How Flexible is your Brand?
Brand guidelines are often very strict. Yet there is still more room for mixing variety and consistency than many brands assume.
I've seen a lot of brand guidelines in my time. It's inevitable working agency side. Generally, they're pretty predictable affairs. You might occasionally get a brand whose guidelines aren't an enormously long PDF, but instead are the topic of an entire website. They all look as though the designer spent more time on the brand guidelines than anything customer facing.
As an agency staffer, I'm generally looking at 3 things from the brand guidelines:
- Brand Colours
- Brand Fonts
- Tone of Voice
Of these, Tone of Voice is merely useful, and can be worked out from the company website.
The rest is irrelevant to me, and exists only to indicate to designers which sections of the guidelines can be broken and which can't.
The Cardinal Rule
Then there is the one firm rule applied consistently across every brand I've worked with: don't mess with the logo.
Almost all brands devote the first dozen pages of their guidelines to introducing the logo, and a long list of restrictions about it's usage. Sure, this is important. Nothing upsets brand owners more than incorrect usage of their logo, and with good reason. The logo is the most visible mark of brand identity. It's the one thing that customers instantly recognise about you. Having a clear and unmodified logo across all marketing collateral builds a connection with the audience and proves ownership of the message.

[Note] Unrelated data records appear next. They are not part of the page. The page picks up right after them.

theorem Block.Inv.flushBlock {d : Config.Depths} {b : Block} (h : b.Inv d) : (flushBlock b).Inv d := by
  unfold Machine.flushBlock
  split
  · refine h.of_sameSynth (discardPartial_sameSynth b) ?_ h.causeKnown
    exact .of_boundary h.soFits rfl (by simp [accAt]) (fun ha => (h.configured ha).spsLegal) h.symbolsLegal
  · exact h

/-! ### The synthesizer's operations keep the invariant -/

theorem Block.Inv.symInBlock {d : Config.Depths} {b : Block} (h : b.Inv d) (v : Byte)
    (hready : symInReady d b = true) : (symInBlock v b).Inv d := by
  simp only [symInReady, Bool.and_eq_true, decide_eq_true_eq] at hready
  obtain ⟨⟨hactive, -⟩, hroom⟩ := hready
  refine h.of_sameDetector (symInBlock_sameDetector v b) ?_ h.causeKnown
  exact ⟨by simpa using hroom, by simp [hactive], h.toneIdle, h.toneRunning, h.haltedIsIdle⟩

theorem Block.Inv.synLoadBlock {d : Config.Depths} {b : Block} (h : b.Inv d)
    (hen : synLoadEnabled b = true) : (synLoadBlock b).Inv d := by
  simp only [synLoadEnabled, Bool.and_eq_true, Bool.not_eq_true', decide_eq_true_eq] at hen
  obtain ⟨⟨⟨hactive, hhalt⟩, hbusy⟩, hne⟩ := hen
  obtain ⟨v, rest, hsi⟩ := List.exists_cons_of_length_pos hne
  have hrest : rest.length ≤ d.dSi := by
    have := h.siFits
    rw [hsi, List.length_cons] at this
    omega
  have hsame := synLoadBlock_sameDetector b
  obtain ⟨-, hl⟩ | ⟨hlt, hl⟩ := synLoadBlock_cons hsi <;> rw [hl] at hsame ⊢
  · exact h.of_sameDetector hsame
      ⟨hrest, by simp [hactive], by simpa [hbusy] using h.toneIdle, by simp [hbusy], by simp [hbusy]⟩
      (Cause.code_le _)
  · refine h.of_sameDetector hsame
      ⟨hrest, by simp [hactive], by simp, fun _ => ⟨?_, (h.configured hactive).spsLegal⟩, by simp [hhalt]⟩
      h.causeKnown
    exact lt_of_le_of_lt (by simpa using Nat.mod_le _ _) hlt

theorem Block.Inv.smpOutBlock {d : Config.Depths} {b : Block} (h : b.Inv d)
    (hvalid : smpOutValid b = true) : (smpOutBlock b).Inv d := by
  simp only [smpOutValid, Bool.and_eq_true] at hvalid
  obtain ⟨hactive, hbusy⟩ := hvalid
  have hsame := smpOutBlock_sameDetector b
  obtain ⟨-, hl⟩ | ⟨hne, hl⟩ := smpOutBlock_cases b
  · obtain ⟨m, hm⟩ := synIdleCheck_clearTone b
    rw [hl, hm] at hsame ⊢
    exact h.of_sameDetector hsame ⟨h.siFits, by simp [hactive], by simp, by simp, by simp⟩ h.causeKnown
  · rw [hl] at hsame ⊢
    obtain ⟨hsym, hn⟩ := h.toneRunning hbusy
    refine h.of_sameDetector hsame
      ⟨h.siFits, by simp [hactive], by simp [hbusy], fun _ => ⟨hsym, ?_⟩, h.haltedIsIdle⟩ h.causeKnown
    bv_omega

/-! ### The detector's operations keep the invariant -/

/-- A sample that does not complete the window leaves it open (R185). -/
theorem accumulate_detectorInv {d : Config.Depths} {b : Block} (h : b.Inv d) (hactive : b.active = true)
    (x : Sample) (hne : b.detFill + 1#16 ≠ b.sps) :
    DetectorInv d (accumulate (sampleValue x) b) := by
  have hopen := h.windowOpen hactive
  have hfill : (b.detFill + 1#16).toNat = b.detFill.toNat + 1 := by bv_omega
  refine ⟨h.soFits, by simp [hactive], fun _ => ?_, fun s => ?_, fun s hs => ?_, h.symbolsLegal⟩
  · simp only [accumulate_detFill, accumulate_sps]
    bv_omega
  · simpa [hfill] using abs_accAt_accumulate_le x h.accBounded s
  · rw [alphabet_accumulate] at hs
    exact accAt_accumulate_dead _ hs (h.deadLanes s hs)

theorem windowComplete_symbolsLegal (b : Block) (h : ∀ x ∈ b.so, x.toNat < alphabet b) :
    ∀ x ∈ (windowComplete b).so, x.toNat < alphabet b := by
  intro x hx
  rw [windowComplete_so, List.mem_append, List.mem_singleton] at hx
  rcases hx with hx | rfl
  · exact h x hx
  · rw [BitVec.toNat_ofNat]
    exact lt_of_le_of_lt (Nat.mod_le _ _) (argmaxLowest_lt _ (alphabet_pos b))

theorem Block.Inv.smpInBlock {d : Config.Depths} {b : Block} (h : b.Inv d) (x : Sample) (last : Bool)
    (hready : smpInReady d b = true) : (smpInBlock x last b).Inv d := by
  simp only [smpInReady, Bool.and_eq_true, decide_eq_true_eq] at hready
  obtain ⟨hactive, hroom⟩ := hready
  have hsps := (h.configured hactive).spsLegal
  have hlegal := h.symbolsLegal hactive
  have hsame := smpInBlock_sameSynth x last b
  obtain ⟨-, hb⟩ | ⟨-, -, hb⟩ | ⟨hne, -, hb⟩ := smpInBlock_cases x last b <;> rw [hb] at hsame ⊢ <;>
    refine h.of_sameSynth hsame ?_ h.causeKnown
  · exact .of_boundary (by simpa using hroom) rfl (by simp [accAt]) (fun _ => hsps)
      fun _ => windowComplete_symbolsLegal (accumulate _ b) hlegal
  · exact .of_boundary h.soFits rfl (by simp [accAt]) (fun _ => hsps) fun _ => hlegal
  · exact accumulate_detectorInv h hactive x hne

theorem Block.Inv.popSo {d : Config.Depths} {b : Block} (h : b.Inv d) :
    Block.Inv d { b with so := b.so.tail } := by
  refine h.of_sameSynth (by simp [SameSynth, SameConfig]) ?_ h.causeKnown
  obtain ⟨-, -, hdet, -⟩ := Block.inv_iff.1 h
  have hfits := hdet.soFits
  exact ⟨by simp; omega, hdet.idle, hdet.windowOpen, hdet.accBounded, hdet.deadLanes,
    fun ha x hx => hdet.symbolsLegal ha x (List.mem_of_mem_tail hx)⟩

/-! ### Every operation keeps the invariant -/

theorem Block.Inv.blockAfter {d : Config.Depths} {b : Block} (h : b.Inv d) (i : Instr) :
    (blockAfter d i b).Inv d := by
  cases i
  case start => exact h.startBlock
  case stop => exact h.stopBlock
  case flush => exact h.flushBlock
  case cmdIllegal w => exact h.raise _ _ _
  case wrCfg w =>
    rw [Machine.blockAfter]
    refine h.writeRwl _ fun ha => ?_
    exact h.configure ha (bpsField w) b.sps b.srcRate b.tone
  case wrSps w =>
    rw [Machine.blockAfter]
    refine h.writeRwl _ fun ha => ?_
    exact h.configure ha b.bps (spsField w) b.srcRate b.tone
  case wrSrcRate w =>
    rw [Machine.blockAfter]
    refine h.writeRwl _ fun ha => ?_
    exact h.configure ha b.bps b.sps w b.tone
  case wrTone k w =>
    rw [Machine.blockAfter]
    refine h.writeRwl _ fun ha => ?_
    exact h.configure ha b.bps b.sps b.srcRate (setTone b.tone k w)
  case wrEvents w => exact h.clearEvents _
  case wrIrqEn w => exact h.setIrqEn _
  case symIn v => exact keeps_ite (Block.Inv d) (h.symInBlock v) h
  case smpOut => exact keeps_ite (Block.Inv d) h.smpOutBlock h
  case smpIn x last => exact keeps_ite (Block.Inv d) (h.smpInBlock x last) h
  case symOut => exact h.popSo
  case synLoad => exact keeps_ite (Block.Inv d) h.synLoadBlock h
  all_goals exact h

/-- Settles O55: what a step does to the block is what one operation does (`step_blk`), and every operation
keeps the invariant. -/
theorem stepKeepsInvariant : Obligations.StepKeepsInvariant := by
  rintro s t ⟨hdepths, hblk⟩ hstep
  obtain ⟨i, hi⟩ := step_blk hstep
  rw [State.Inv, step_depths hstep, hi]
  exact ⟨hdepths, hblk.blockAfter i⟩

/-! ### Reset (R46) -/

/-- Settles O8. -/
theorem resetValues : Obligations.ResetValues := by
  have htone (k : Fin 64) : State.reset.blk.tone[k] = 0#32 := Vector.getElem_replicate k.isLt
  have hacc (k : Fin 64) : State.reset.blk.acc[k] = 0 := Vector.getElem_replicate k.isLt
  exact ⟨rfl, htone, rfl, rfl, rfl, rfl, rfl, rfl, rfl, rfl, hacc, rfl, rfl, rfl, rfl, rfl, rfl, rfl, rfl,
    rfl, rfl⟩

/-- Settles O10: after reset both engines are at rest and no session is active. -/
theorem resetMeetsInvariant : Obligations.ResetMeetsInvariant := by
  have hacc (s : Nat) : accAt State.reset.blk s = 0 := laneD_accZero s
  have hidle : State.reset.blk.active ≠ true := by decide
  exact ⟨by decide, Block.inv_iff.2 ⟨fun ha => absurd ha hidle, .of_empty rfl rfl rfl rfl rfl,
    .of_boundary (by decide) rfl hacc (fun ha => absurd ha hidle) (fun ha => absurd ha hidle), by decide⟩⟩

/-! ### Events are sticky (R34) -/

/-- Every event set in `b` is set in `c`. -/
def EventsKept (b c : Block) : Prop := ∀ k, b.events.getLsbD k = true → c.events.getLsbD k = true

theorem EventsKept.of_eq {b c : Block} (h : c.events = b.events) : EventsKept b c :=
  fun k hk => by rwa [h]

theorem EventsKept.of_or {b c : Block} (m : BitVec 7) (h : c.events = b.events ||| m) : EventsKept b c :=
  fun k hk => by rw [h, BitVec.getLsbD_or, hk, Bool.true_or]

theorem raise_eventsKept (e : Event) (c : Cause) (info : BitVec 8) (b : Block) :
    EventsKept b (raise e c info b) :=
  .of_or e.mask rfl

theorem writeRwl_eventsKept (addr : BitVec 9) {store : Block → Block} {b : Block}
    (h : (store b).events = b.events) : EventsKept b (writeRwl addr store b) := by
  obtain ⟨-, hw⟩ | ⟨-, hw⟩ := writeRwl_cases addr store b <;> rw [hw]
  · exact raise_eventsKept _ _ _ _
  · exact .of_eq h

theorem startBlock_eventsKept (b : Block) : EventsKept b (startBlock b) := by
  obtain ⟨-, hs⟩ | ⟨-, c, info, -, hs⟩ | ⟨-, -, hs⟩ := startBlock_cases b <;> rw [hs]
  · exact raise_eventsKept _ _ _ _
  · exact raise_eventsKept _ _ _ _
  · by_cases hr : b.srcRate = 22050#32
    · exact .of_eq (by rw [startSession_events, if_pos hr])
    · exact .of_or Event.warnSrmm.mask (by rw [startSession_events, if_neg hr])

But do brand guidelines really need to repeat all this stuff, given that they're virtually the same for all brands? If you've ever read a brand guidelines you'll know the score. Those dozen pages boil down to three things:
- Don't modify or transform the logo
- Make sure the logo is distinct and prominent, with a set amount of spacing around it.
- Don't change the colour of the logo
Permitted Variations
Then there's Lenovo. If you go to their website, the logo changes orientation and style depending on the screen size. On desktop, the logo is vertical. On mobile, it's horizontal. If you scroll on the page, it's replaced completely with a brand icon.
At least the colour is consistent. At all screen sizes the logo is red. Except when it's green, or blue, or orange. In the settings app on my laptop it's green. I'm led to believe that there are rules about which colour variation should be used when. However, I've not read the guidelines which detail the usage of each colour.
Logo variations are not a new idea, almost every brand has them. However, the sheer number of logo variations available to Lenovo is dizzying. The brand pages on their website include a zip file with 28 different logo variations. Plus a similar number of brand icon variations.
Brand Impact
The multiple variations don't seen to harm them. They're still a successful and instantly recognisable brand. I doubt your average consumer or corporate IT buyer would have trouble identifying them on the basis of variations in the logo colour. They might not even notice. Which raises the million dollar question. Is there a difference in conversion rates or email click rates as a result of the different colour schemes?
It's widely believed that colours do have an impact on brand perception, and thus conversion rates. There are plenty of studies which claim to prove them. If Lenovo do have numbers on this topic, I am curious to see them. I doubt we ever will. We can only judge this by whether they remove some off the logo variations from public usage.